Filter the entries for lines with the word "gives".

[Items from a data source]
──────────────────────────────
/-! ## ContextAssociationLists (R160 to R163) -/

/-- The five lists (R160). The async-tag list is there only when the tag flag is 1. -/
structure CalLists where
  source : List Word
  system : List Word
  vector : List Word
  async : List Word
  asyncTag : Option (List Word)
  deriving DecidableEq, Repr

/-- The counts fit their sub-fields, and an async-tag list has as many entries as the async list (R160). -/
def CalLists.wf (x : CalLists) : Bool :=
  decide (x.source.length < 2 ^ 8) && decide (x.system.length < 2 ^ 8) && decide (x.vector.length < 2 ^ 15) &&
    decide (x.async.length < 2 ^ 15) && x.asyncTag.all fun t => decide (t.length = x.async.length)

/-- The sub-fields of the header (R160, R161), in the order Ns, Nsys, Nv, tag, Na. -/
def calFields : List Config.SubField :=
  [Config.calSource, ⟨Config.cal.sys.1, Config.cal.sys.2, 8⟩, ⟨Config.cal.vec.1, Config.cal.vec.2, 15⟩,
    ⟨Config.cal.tag.1, Config.cal.tag.2, 1⟩, ⟨Config.cal.async.1, Config.cal.async.2, 15⟩]

/-- The values of those sub-fields. -/
def CalLists.fieldValues (x : CalLists) : List Word :=
  [BitVec.ofNat 32 x.source.length, BitVec.ofNat 32 x.system.length, BitVec.ofNat 32 x.vector.length,
    if x.asyncTag.isSome then 1 else 0, BitVec.ofNat 32 x.async.length]

/-- How many list entries counts and the tag flag declare (R160). -/
def calCount (ns nsys nv na : Nat) (tag : Bool) : Nat := ns + nsys + nv + na + (if tag then na else 0)

/-- Where the lists begin, from the structure's first byte (R162): source, system, vector, async, async-tag. -/
def calOffsets (ns nsys nv na : Nat) : List Nat :=
  [8, 8 + 4 * ns, 8 + 4 * (ns + nsys), 8 + 4 * (ns + nsys + nv), 8 + 4 * (ns + nsys + nv + na)]

/-- One BFINS per sub-field, each on the previous result (R130). -/
def insertAll {α : Type} : List (Config.SubField × Word) → Word → State → (Word → State → Option (Finish α)) →
    Option (Finish α)
  | [], w, s, k => k w s
  | (f, v) :: rest, w, s, k =>
    send (.bfins .always (BitVec.ofNat 8 f.off.val) (BitVec.ofNat 8 f.width) w v) s fun w s =>
    insertAll rest (low32 w) s k

/-- One BFEXT per sub-field (R130), from word 0 or word 1. -/
def extractAll {α : Type} (w0 w1 : Word) : List Config.SubField → State →
    (List Word → State → Option (Finish α)) → Option (Finish α)
  | [], s, k => k [] s
  | f :: rest, s, k =>
    send (.bfext .always (BitVec.ofNat 8 f.off.val) (BitVec.ofNat 8 f.width) (if f.word = 0 then w0 else w1)) s
      fun v s => extractAll w0 w1 rest s fun vs s => k (low32 v :: vs) s

/-- The sub-fields of one header word with their values. -/
def CalLists.inWord (x : CalLists) (k : Fin 2) : List (Config.SubField × Word) :=
  (calFields.zip x.fieldValues).filter fun p => p.1.word = k

/-- PACK.CAL (R163): the size is checked before the first store, then the header, then the lists in order (R162). -/
def packCal (g : Gate) (x : CalLists) (s : State) : Option (Finish Unit) :=
  send (.vsize .always 8 (BitVec.ofNat 32 (calCount x.source.length x.system.length x.vector.length x.async.length
    x.asyncTag.isSome)) 4) s fun size s =>
  send (.chksz g .cursor size) s fun _ s =>
  insertAll (x.inWord 0) 0 s fun w0 s =>
  send (.stbe g 4 .cursor (zext w0)) s fun _ s =>
  insertAll (x.inWord 1) 0 s fun w1 s =>
  send (.stbe g 4 .cursor (zext w1)) s fun _ s =>
  stlist g x.source s fun s =>
  stlist g x.system s fun s =>
  stlist g x.vector s fun s =>
  stlist g x.async s fun s =>
  stlist g (x.asyncTag.getD []) s fun s => finish () s

/-- The load part of UNPACK.CAL once the counts are known (R163). -/
def unpackCalLists (g : Gate) (ns nsys nv na : Nat) (tag : Bool) (s : State) : Option (Finish CalLists) :=
  ldlist g ns s fun source s =>
  ldlist g nsys s fun system s =>
  ldlist g nv s fun vector s =>
  ldlist g na s fun async s =>
  if tag then ldlist g na s fun t s => finish ⟨source, system, vector, async, some t⟩ s
  else finish ⟨source, system, vector, async, none⟩ s

/-- UNPACK.CAL (R163): the structure is at `addr` and the cursor is there; header first, then the check of the declared counts
against LEN, then each list. -/
def unpackCal (g : Gate) (addr : Word) (s : State) : Option (Finish CalLists) :=
  send (.chksz g .cursor 8) s fun _ s =>
  fetch (.ldbe g 4 .cursor) s fun w0 s =>
  fetch (.ldbe g 4 .cursor) s fun w1 s =>
  extractAll (low32 w0) (low32 w1) calFields s fun counts s =>
  match counts with
  | [ns, nsys, nv, tag, na] =>
    send (.vsize .always 8 (BitVec.ofNat 32 (calCount ns.toNat nsys.toNat nv.toNat na.toNat (tag = 1))) 4) s
      fun size s =>
    send (.chkvl g (.absolute addr) size) s fun _ s =>
    unpackCalLists g ns.toNat nsys.toNat nv.toNat na.toNat (tag = 1) s
  | _ => none

/-! ## Other variable-length structures -/

/-- The size of an IndexList (R164): 8 + 4 x NumEntries. -/
def indexListSize (entries : Nat) : Nat := 8 + 4 * entries

/-- Pack an IndexList by the protocol of R146. The two header words are the host's: their layout is in no source (R164). -/
def packIndexList (g : Gate) (w0 w1 : Word) (entries : List Word) (s : State) : Option (Finish Unit) :=
  send (.vsize .always 8 (BitVec.ofNat 32 entries.length) 4) s fun size s =>
  send (.chksz g .cursor size) s fun _ s =>
  stlist g (w0 :: w1 :: entries) s fun s => finish () s

/-- Unpack an IndexList at `addr`, the cursor being there (R146). Where its count lies is the host's knowledge (R164). The value is the two header
words whole, then the entries: the per-entry bit-width is in the header at a place no source gives, so the host reads it there (DESIGN CHOICE,
log entry 22). -/
def unpackIndexList (g : Gate) (addr : Word) (count : Config.SubField) (s : State) :
    Option (Finish (Word × Word × List Word)) :=
  send (.chksz g .cursor 8) s fun _ s =>
  fetch (.ldbe g 4 .cursor) s fun w0 s =>
  fetch (.ldbe g 4 .cursor) s fun w1 s =>
  extractAll (low32 w0) (low32 w1) [count] s fun counts s =>
  match counts with
  | [n] =>
    send (.vsize .always 8 n 4) s fun size s =>
    send (.chkvl g (.absolute addr) size) s fun _ s =>
    ldlist g n.toNat s fun entries s => finish (low32 w0, low32 w1, entries) s
  | _ => none

/-! ### SectorStepScan (R165). The header size SSS_BASE is OPEN, so the sequences take it as `base`; the block's own are at the end. -/

/-- The size of a SectorStepScan (R165). -/
def sssSize (records : Nat) : Nat := Config.sssBase.toNat + Config.sssRecord * records

/-- Where record `i` of a SectorStepScan starts (R165). -/
def sssRecordOffset (i : Nat) : Nat := Config.sssBase.toNat + Config.sssRecord * i

/-- A SectorStepScan as the host holds it (R165): the header is the sub-bitmap word with the host's bytes before and after it, NumRecords
among them; then the records. That the sub-bitmap is four consecutive bytes of the header, and that the rest of header and
records are the host's bytes, is a DESIGN CHOICE (log entry 20): no source gives their layout (R165, N11). -/
structure SectorStepScan where
  before : List Byte
  flags : Word
  after : List Byte
  records : List (List Byte)
  deriving DecidableEq, Repr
──────────────────────────────
§ Exercise answer
words whole, then the entries: the per-entry bit-width is in the header at a place no source gives, so the host reads it there (DESIGN CHOICE,
records are the host's bytes, is a DESIGN CHOICE (log entry 20): no source gives their layout (R165, N11). -/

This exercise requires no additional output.